Source information
/-- A piece of a vector store can go its way: there is a place in the thread's store count, which the pieces of one VST
share, and a write-combining buffer (R113, R320, R321). -/
def State.pieceFits (s : State) (inst : Option Nat) (p : Piece) : Bool :=
  !s.noBuffer p.tgt .plain
  && (decide (s.unacked s.cur < 32)
      || match inst with
         | some i => s.stores.any fun x => decide (x.tid = s.cur) && decide (x.gen = (s.slot s.cur).gen) && decide (x.inst = i)
         | none => false)

/-- The pieces of a vector store of the executing thread go their way in their order, and the instruction commits; at the
first that finds no room the thread leaves the rotation with the rest (R113). -/
def State.putPiecesOf (s : State) (inst : Option Nat) (ea : Word) : List Piece → State
  | [] => s.commit
  | p :: rest =>
    if s.pieceFits inst p then
      (s.putStore (inst.getD s.nextStore) (if inst.isSome then ea else p.va) p.va p.tgt .plain p.data p.data.length).putPiecesOf inst ea rest
    else s.stallOp (.put inst ea (p :: rest))

/-! ### Release and acquire -/

/-- Everything the thread issued has returned or been acknowledged (R121). -/
def State.quiet (s : State) (t : Tid) : Bool :=
  decide (s.unacked t = 0) && (s.thread t).owed.isEmpty
  && !(s.items.any fun i => decide (i.tid = some t) && decide (i.gen = (s.slot t).gen)
        && (match i.kind with | .vput _ _ _ => true | _ => false))

/-- A release of the executing thread: its buffers drain, and it waits until it is quiet (R121). -/
def State.release (s : State) (k : State → State) : State :=
  if s.quiet s.cur then k s
  else
    let me := s.cur
    (s.drainBuffers fun x => decide (x.tid = me)).stallOn .released

/-- An acquire waits for earlier loads, LDN included, before it completes (R122). -/
def State.acquireWait (s : State) (k : State → State) : State :=
  if s.me.owed.isEmpty then k s else s.stallOn .loads

/-- The invalidation of an acquire at a scope, in the cluster of a core (R122). -/
def State.acquireAt (s : State) (core : Nat) (sc : Scope) : State :=
  match sc with
  | .dev | .pod => s.dropLines (clusterOf core)
  | _ => s

/-! ### Loads at home -/

/-- What reading one part gives. -/
inductive PartRes where
  | data (d : List Byte) (s : State)
  | err (st : Status)
  | later (s : State)
deriving DecidableEq, Repr

/-- The line of an HBM4E address as the cluster cache of a core holds it (R110, R117). -/
def State.lineAt (s : State) (core : Nat) (t : Target) : Option (List Byte) :=
  if place t.pa = .hbm then s.cached (clusterOf core) t.chip (t.pa / 64 * 64) else none

/-- The bytes of a load of the thread `th`, now at `t`, that was issued at `core`: its own buffered stores, the shape record, the cluster
cache, or home, whose line fills the cache unless a word of it is marked (R103, R117, R477). Its class is charged for `cost` bytes,
unless that has been done. A part on another chip that is not cached waits for its packet. -/
def State.readPart (s : State) (t : Tid) (core : Nat) (th : Thread) (key : AccKey) (p : Part) (cost : Nat) : PartRes :=
  let off := p.va.toNat
  if p.tgt.loc && decide (shapeBase < off + p.n) then .data (s.shapeBytes core th.launch off p.n) s
  else
    let k := clusterOf core
    let line := p.tgt.pa / 64 * 64
    let hbm := decide (place p.tgt.pa = .hbm)
    match s.lineAt core p.tgt with
    | some l => .data (s.forward t p.tgt.chip p.tgt.pa ((l.drop (p.tgt.pa - line)).take p.n)) s
    | none =>
      if p.tgt.chip ≠ s.chip then .later s
      else match s.gateFor core key th.ctx { p.tgt with bwc := if p.paid then none else p.tgt.bwc } p.n cost false with
        | .later s => .later s
        | .full => .later s
        | .refused st => .err st
        | .go pa s =>
          if s.eccHit pa p.n then .err .fault
          else
            let s := if hbm && !s.eccHit (pa / 64 * 64) 64 then s.fillLine k p.tgt.chip line (s.bytes (pa / 64 * 64) 64) else s
            .data (s.forward t p.tgt.chip p.tgt.pa (s.bytes pa p.n)) s

/-- The cause of an error that comes back with a reply (R114, R273). -/
def replyCause (st : Status) : Cause := if st = .fault then .ecc else .remote

/-- The bytes of a part. -/
def Part.bytes (p : Part) : List Byte := match p.got with | some (_, d) => d | none => []

/-- The lane a vector load writes: from its own part when gathered, else from the part that holds its 8-byte word
(R320, R321). -/
def vecLane (w : Nat) (on : List Nat) (g : Bool) (parts : List Part) (i : Nat) : Option Nat :=
  if !on.contains i then none
  else if g then (parts[on.findIdx fun j => j = i]?).map fun p => valOf (Part.bytes p)
  else
    let o := i * w / 8
    (parts.find? fun p => p.va.toNat % 128 = o / 8 * 8).map fun p => getLe (Part.bytes p) (o % 8) (w / 8)

/-- The executing thread's waited-for access has all its bytes: the result is written and the instruction commits
(R275, R277, R279, R320). -/
def State.finish (s : State) (parts : List Part) (d : Dest) : State :=
  let bytes := match parts with | p :: _ => Part.bytes p | [] => []
  match d with
  | .load w xd => (s.modMe fun t => t.setX xd (loadVal w bytes)).commit
  | .atom op n _ c xd pd pe o =>
    let old := valOf bytes
    let s := s.modMe fun t => t.setX xd (word old)
    let s := match pd, pe with
      | some pd, some pe => s.modMe fun t => t.setPP pd pe (decide (op = AtomOp.cas) && decide (old = c.toNat % 2 ^ (8 * n)))
      | _, _ => s
    let s := match Order.acq o with | some sc => s.acquireAt s.cur.core sc | none => s
    s.commit
  | .feq pd pe => (s.modMe fun t => t.setPP pd pe (decide (valOf bytes % 2 = 1))).commit
  | .lde xd _ => (s.modMe fun t => t.setX xd (word (valOf bytes))).commit
  | .vec vd ty on g =>
    let w := 1024 / ty.lanes
    (s.writeElems vd w ((List.range ty.lanes).map (vecLane w on g parts))).commit
  | .acq sc => (s.acquireAt s.cur.core sc).commit
  | .record =>
    (s.modMe fun t => { t with fetched := parts.head?.map fun p => (p.va, parts.flatMap Part.bytes), reissue := true }).ready

/-- The scope of the acquire that ends an access, if it has one (R124). -/
def Dest.acquires : Dest → Option Scope
  | .atom _ _ _ _ _ _ _ o => Order.acq o
  | .acq sc => some sc
  | _ => none

/-- The first part, in the order of the lanes, whose reply brought an error. -/
def firstErr (parts : List Part) : Option (Part × Status) :=
  parts.findSome? fun p => match p.got with
    | some (.ok, _) => none
    | some (st, _) => some (p, st)
    | none => none

/-- sr.taddr of such an error: the address of a scalar access or of a lane of a gather, the whole footprint's for VLD, the record's for an
instruction that reads one (R273, R320, R321). -/
def errAddr (d : Dest) (parts : List Part) (p : Part) : Word :=
  match d with
  | .record => match parts with | q :: _ => q.va | [] => p.va
  | .vec _ _ _ false => word (p.va.toNat / 128 * 128)
  | _ => p.va

/-- Packets of the thread's access, or of one part of it, whose answers nothing waits for any more: the value came from a line that had
filled the cluster cache meanwhile (R117, R118). -/
def State.dropLoads (s : State) (t : Tid) (i : Option Nat) : State :=
  { s with txs := s.txs.filter fun x => match x.what with
      | .load u j => !(decide (u = t) && (i.isNone || decide (i = some j)))
      | _ => true }

/-- The executing thread's access completes when all its replies are there and, where it ends in an acquire, when
every LDN of the thread has been answered (R122); until then it waits in STALL. A reply with an error traps
precisely (R273). -/
def State.tryFinish (s : State) (parts : List Part) (d : Dest) : State :=
  if (parts.all fun p => p.got.isSome) && (d.acquires.isNone || s.me.owed.isEmpty) then
    match firstErr parts with
    | some (p, st) => s.trap (replyCause st) (errAddr d parts p)
    | none => s.finish parts d
  else s.stallOp (.mem parts d)

/-- The packet that reads or performs part of an access on another chip (R425). A load of HBM4E asks for its line, so that a marked word
anywhere in the line makes the load trap ECC: the model's choice (R477; log 100). -/
def State.partPacket (s : State) (p : Part) (d : Dest) : Packet :=
  let tag := s.myTag
  let h := s.handle s.cur
  match d with
  | .atom op n b c _ _ _ o =>
    s.packet .at_ p.tgt.chip tag h p.tgt.bwc (.atom op n true o.ord) p.tgt.pa n 1 (bytesOf 8 b.toNat ++ bytesOf 8 c.toNat)
  | .feq _ _ => s.packet .fe p.tgt.chip tag h p.tgt.bwc .feq p.tgt.pa 1 0 []
  | .lde _ c => s.packet .fe p.tgt.chip tag h p.tgt.bwc (.lde c) p.tgt.pa 8 0 []
  | _ =>
    if place p.tgt.pa = .hbm then s.packet .rd p.tgt.chip tag h p.tgt.bwc .plain (p.tgt.pa / 64 * 64) 64 0 []
    else s.packet .rd p.tgt.chip tag h p.tgt.bwc .plain p.tgt.pa p.n 0 []

/-- The packet for part `i` of the access of the thread at `t` goes out to another chip, once, and behind the thread's
earlier stores to its bytes; a load of a line that the cluster cache holds needs none (R117, R118, R425). -/
def State.sendPart (s : State) (t : Tid) (d : Dest) (i : Nat) (p : Part) : State :=
  if decide (p.tgt.chip = s.chip) || p.got.isSome || (s.txs.any fun x => x.what = .load t i)
      || (d.plain && (s.lineAt t.core p.tgt).isSome) || s.behindStores t s.nextStore p d then s
  else s.sendTx (s.thread t).ctx (.load t i) ((s.at_ t).partPacket p d)

/-- The part that an LDE reads. -/
def ldePart (ea : Word) (t : Target) : Part := { va := ea, tgt := t, n := 8, got := none }

/-- The packet for the LDE at which the thread at `t` waits goes out to another chip, once, and behind the thread's earlier stores to
the granule (R118, R277, R425). -/
def State.sendLde (s : State) (t : Tid) (ea : Word) (tgt : Target) (xd : XReg) (clear : Bool) : State :=
  let p := ldePart ea tgt
  if decide (tgt.chip = s.chip) || (s.txs.any fun x => x.what = .lde (s.handle t)) || s.behindStores t s.nextStore p (.lde xd clear) then s
  else s.sendTx (s.thread t).ctx (.lde (s.handle t)) ((s.at_ t).partPacket p (.lde xd clear))

/-- The packets for the parts of an access that lie on other chips. -/
def State.sendParts (s : State) (t : Tid) (parts : List Part) (d : Dest) : State :=
  (List.range parts.length).foldl (fun s i => match parts[i]? with | some p => s.sendPart t d i p | none => s) s

/-- The executing thread waits in STALL for the parts of an access; those on other chips go out as packets. -/
def State.waitParts (s : State) (parts : List Part) (d : Dest) : State :=
  (s.stallOp (.mem parts d)).sendParts s.cur parts d

/-- The part that an LDN reads. -/
def Owed.part (o : Owed) : Part := { va := o.va, tgt := o.tgt, n := ldBytes o.w, got := none }

/-- The packet for an LDN of the thread of handle `h`, whose slot is or was `t`, goes out to another chip, once, unless the cluster cache
of the core that issued it holds the line (R117, R118, R276, R425). -/
def State.sendLdn (s : State) (t : Tid) (h : Nat) (o : Owed) : State :=
  if decide (o.tgt.chip = s.chip) || o.got.isSome || (s.txs.any fun x => x.what = .ldn h o.x)
      || (s.lineAt o.core o.tgt).isSome || s.behindStores t o.ord o.part (.load o.w o.x) then s
  else s.sendTxFor o.core ((s.byHandle h).map (·.ctx) |>.getD 0) (.ldn h o.x) ((s.at_ t).partPacket o.part (.load o.w o.x))

/-- What performing an access part at its home on this chip gives (loads, atomics, FEQ, LDE); `cost` bytes of a load are charged to
its class. -/
def State.performPart (s : State) (t : Tid) (p : Part) (d : Dest) (cost : Nat) : PartRes :=
  match d with
  | .atom op n b c _ _ _ _ =>
    if p.tgt.chip ≠ s.chip then .later s
    else match s.gate t.core (.load t) (s.thread t).ctx p.tgt n true with
      | .later s => .later s
      | .full => .later s
      | .refused st => .err st
      | .go pa s =>
        match s.doAtom op pa n b.toNat c.toNat with
        | (some old, s) => .data (bytesOf n old) (s.claim (s.thread t).ctx pa n)
        | (none, _) => .err .fault
  | .feq _ _ =>
    if p.tgt.chip ≠ s.chip then .later s
    else match s.gate t.core (.load t) (s.thread t).ctx p.tgt 1 false with
      | .later s => .later s
      | .full => .later s
      | .refused st => .err st
      | .go pa s => .data [BitVec.ofNat 8 (b2n (s.isFull pa))] s
  | .lde _ clear =>
    if p.tgt.chip ≠ s.chip then .later s
    else match s.gate t.core (.load t) (s.thread t).ctx p.tgt 8 false with
      | .later s => .later s
      | .full => .later s
      | .refused st => .err st
      | .go pa s =>
        if s.isFull pa then
          if s.eccHit pa 8 then .err .fault
          else .data (s.bytes pa 8) (if clear then s.setFull pa false else s)
        else .later s
  | _ => s.readPart t t.core (s.thread t) (.load t) p cost

/-- The 8-byte words of [ea, ea + n), each a part of its own (R116). -/
def wordParts (ea : Word) (t : Target) (n : Nat) : List Part :=
  (cutBy 8 t.pa n).map fun b => { va := ea + word (b.1 - t.pa), tgt := { t with pa := b.1 }, n := b.2, got := none }

/-- An instruction that reads a record of `n` bytes as a load does: at once from its own scratchpad; otherwise the
bytes are fetched, word by word, and the instruction issues again with them (R116, R181, R205, R246; log 14). -/
def State.readRecord (s : State) (ea : Word) (t : Target) (n : Nat) (k : List Byte → State → State) : State :=
  match s.me.fetched with
  | some (a, d) => if a = ea then k d s else (s.modMe fun x => { x with fetched := none }).waitParts (wordParts ea t n) .record
  | none =>
    if s.atOwnCore t then
      if t.loc && decide (shapeBase < ea.toNat + n) then k (s.shapeBytes s.cur.core s.me.launch ea.toNat n) s
      else if s.eccHit t.pa n then s.trap .ecc ea
      else k (s.bytes t.pa n) s
    else s.waitParts (wordParts ea t n) .record

end Sys2Proof.Machine
end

Exercise description
Determine how many lines of the listing contain the string "plain", and give only the number.

Reply
5